# Directions for this task
Beginning at the first line of the data, print each line exactly, stopping after the line that contains "-- ## The pool aperture (R16, R18)".

# Data provided
-- ==== Sys2Proof/Machine/Regs.lean ====
section
/-! DEFINITION. Physical accesses (R14 to R18): stack memory, the pool aperture and the control region (R7, R17), as the
management core (R387), the Umhal port (R412) and firmware's register writes make them; and event delivery (R413). -/

namespace Sys2Proof.Machine

-- ## The pool aperture (R16, R18)

/-- The core of a pool-aperture address; none in a hole. -/
def apertureCore (pa : Nat) : Option Nat :=
  if pa / 2 ^ 31 ≠ 0x200 then none
  else if 6 ≤ bits pa 28 26 ∨ 24 ≤ bits pa 25 21 then none
  else some (bits pa 30 29 * 144 + bits pa 28 26 * 24 + bits pa 25 21)

/-- That byte written, as a debugger writes it (R407): a byte of an empty register stays, the program counter stays aligned (R233), and
reserved bits stay zero (R249, R256). -/
def Course.putPoolByte (c : Course) (l : Launch) (r b : Nat) : Course :=
  let q := r - (l.nv * 128 + l.ns * 8)
  if r < l.nv * 128 then
    let n := r / 128
    let lane := r % 128 / 4
    if !c.vIsFull n then c
    else c.setV n (BitVec.ofNat 32 (2 ^ lane)) fun j => BitVec.ofNat 32 (putByte ((c.vreg n).toArray.getD j 0).toNat (r % 4) b)
  else if r < l.nv * 128 + l.ns * 8 then
    let n := (r - l.nv * 128) / 8
    if !c.sIsFull n then c else c.setS n (BitVec.ofNat 64 (putByte (c.sreg n).toNat ((r - l.nv * 128) % 8) b))
  else if q < 32 then c.setPred (q / 4) (BitVec.ofNat 32 (putByte (c.pred (q / 4)).toNat (q % 4) b))
  else if q < 544 then c.setX ((q - 32) / 32) (xregOf (putByte (xregNat (c.xreg ((q - 32) / 32))) ((q - 32) % 32) b))
  else if q < 800 then
    { c with g := Tab.put .zero c.g ((q - 544) / 32) (genOf (putByte (genNat (c.gen ((q - 544) / 32))) ((q - 544) % 32) b)) }
  else if q < 804 then { c with mode := lowBits 17 (putByte c.mode.toNat (q - 800) b) }
  else if q < 808 then { c with exec := BitVec.ofNat 32 (putByte c.exec.toNat (q - 804) b) }
  else if q < 816 then { c with pc := BitVec.ofNat 64 (putByte c.pc.toNat (q - 808) b / 4 * 4) }
  else if q < 1328 then
    match c.entryAt ((q - 816) / 16) with
    | some e => { c with stack := c.stack.set ((c.depth + 31 - (q - 816) / 16) % 32) (entryOf (putByte (entryNat e) ((q - 816) % 16) b)) }
    | none => c
  else if q < 1332 then { c with fstat := lowBits 6 (putByte c.fstat.toNat (q - 1328) b) }
  else if q < 1336 then { c with repst := lowBits 17 (putByte c.repst.toNat (q - 1332) b) }
  else { c with ctimer := BitVec.ofNat 64 (putByte c.ctimer.toNat (q - 1336) b) }

/-- The 16-byte unit that begins at a place of a course's part of the register file, written whole, loses its poison (R90): not one of
an empty register, which a write leaves as it is. -/
def Course.cleanUnit (c : Course) (l : Launch) (r : Nat) : Course :=
  let p := r - l.nv * 128
  let q := r - (l.nv * 128 + l.ns * 8)
  if r < l.nv * 128 then (if r % 16 = 0 ∧ c.vIsFull (r / 128) then { c with vpoison := Tab.del c.vpoison (r / 16) } else c)
  else if r < l.nv * 128 + l.ns * 8 then
    (if p % 16 = 0 ∧ c.sIsFull (p / 8) ∧ c.sIsFull (p / 8 + 1) then { c with spoison := Tab.del c.spoison (p / 16) } else c)
  else if q % 16 = 0 then c.putStrip (q / 16) false
  else c

/-- A pool byte as it stands: a register, scratchpad or accumulator byte of a resident workgroup, or what the SRAM holds
beside them. -/
def State.poolRead (s : State) (k o : Nat) : Nat :=
  match s.poolPart k o with
  | .free => (s.poolByteAt k o).toNat
  | .reg u c r => ((s.wg u).crs c).poolByte (s.grid (s.wg u).gid).launch r
  | .pad u a => ((s.wg u).byte a).toNat
  | .acc u b => byteOf ((s.wg u).acc (b / 4096) (b % 4096 / 4 / 16) (b % 4096 / 4 % 16)).toNat (b % 4)

/-- A pool byte holds poison. -/
def State.poolPoisoned (s : State) (k o : Nat) : Bool :=
  match s.poolPart k o with
  | .free => Tab.get false (s.core k).poolBad (o / 16)
  | .reg u c r =>
    let l := (s.grid (s.wg u).gid).launch
    let x := (s.wg u).crs c
    if r < l.nv * 128 then Tab.get false x.vpoison (r / 16)
    else if r < l.nv * 128 + l.ns * 8 then Tab.get false x.spoison ((r - l.nv * 128) / 16)
    else x.stripBad ((r - (l.nv * 128 + l.ns * 8)) / 16)
  | .pad u a => (s.wg u).rangePoisoned a 1
  | .acc u b => Tab.get false (s.wg u).apoison (b / 16)

/-- A pool byte written under the rules for debugger writes (R18, R407): a register byte while its course is halted, the
rest of a workgroup's granules under QUIET; otherwise nothing changes. A byte does not cover a unit, whose poison stays (R90). -/
def State.poolWrite (s : State) (k o b : Nat) : State :=
  match s.poolPart k o with
  | .free => s.setCore k { s.core k with pool := Tab.set (s.core k).pool o (BitVec.ofNat 8 b) }
  | .reg u c r =>
    if s.stands u c then s.setCrs u c (((s.wg u).crs c).putPoolByte (s.grid (s.wg u).gid).launch r b) else s
  | .pad u a => if (s.core k).quiet then s.setWg u ((s.wg u).write a [BitVec.ofNat 8 b]) else s
  | .acc u c =>
    if !(s.core k).quiet then s
    else
      let w := s.wg u
      let old := w.acc (c / 4096)
      s.setWg u { (w.setAcc (c / 4096) fun i q =>
        if 16 * i + q = c % 4096 / 4 then BitVec.ofNat 32 (putByte (old i q).toNat (c % 4) b) else old i q) with apoison := w.apoison }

# Response area
-- ==== Sys2Proof/Machine/Regs.lean ====
section
/-! DEFINITION. Physical accesses (R14 to R18): stack memory, the pool aperture and the control region (R7, R17), as the
management core (R387), the Umhal port (R412) and firmware's register writes make them; and event delivery (R413). -/

namespace Sys2Proof.Machine

-- ## The pool aperture (R16, R18)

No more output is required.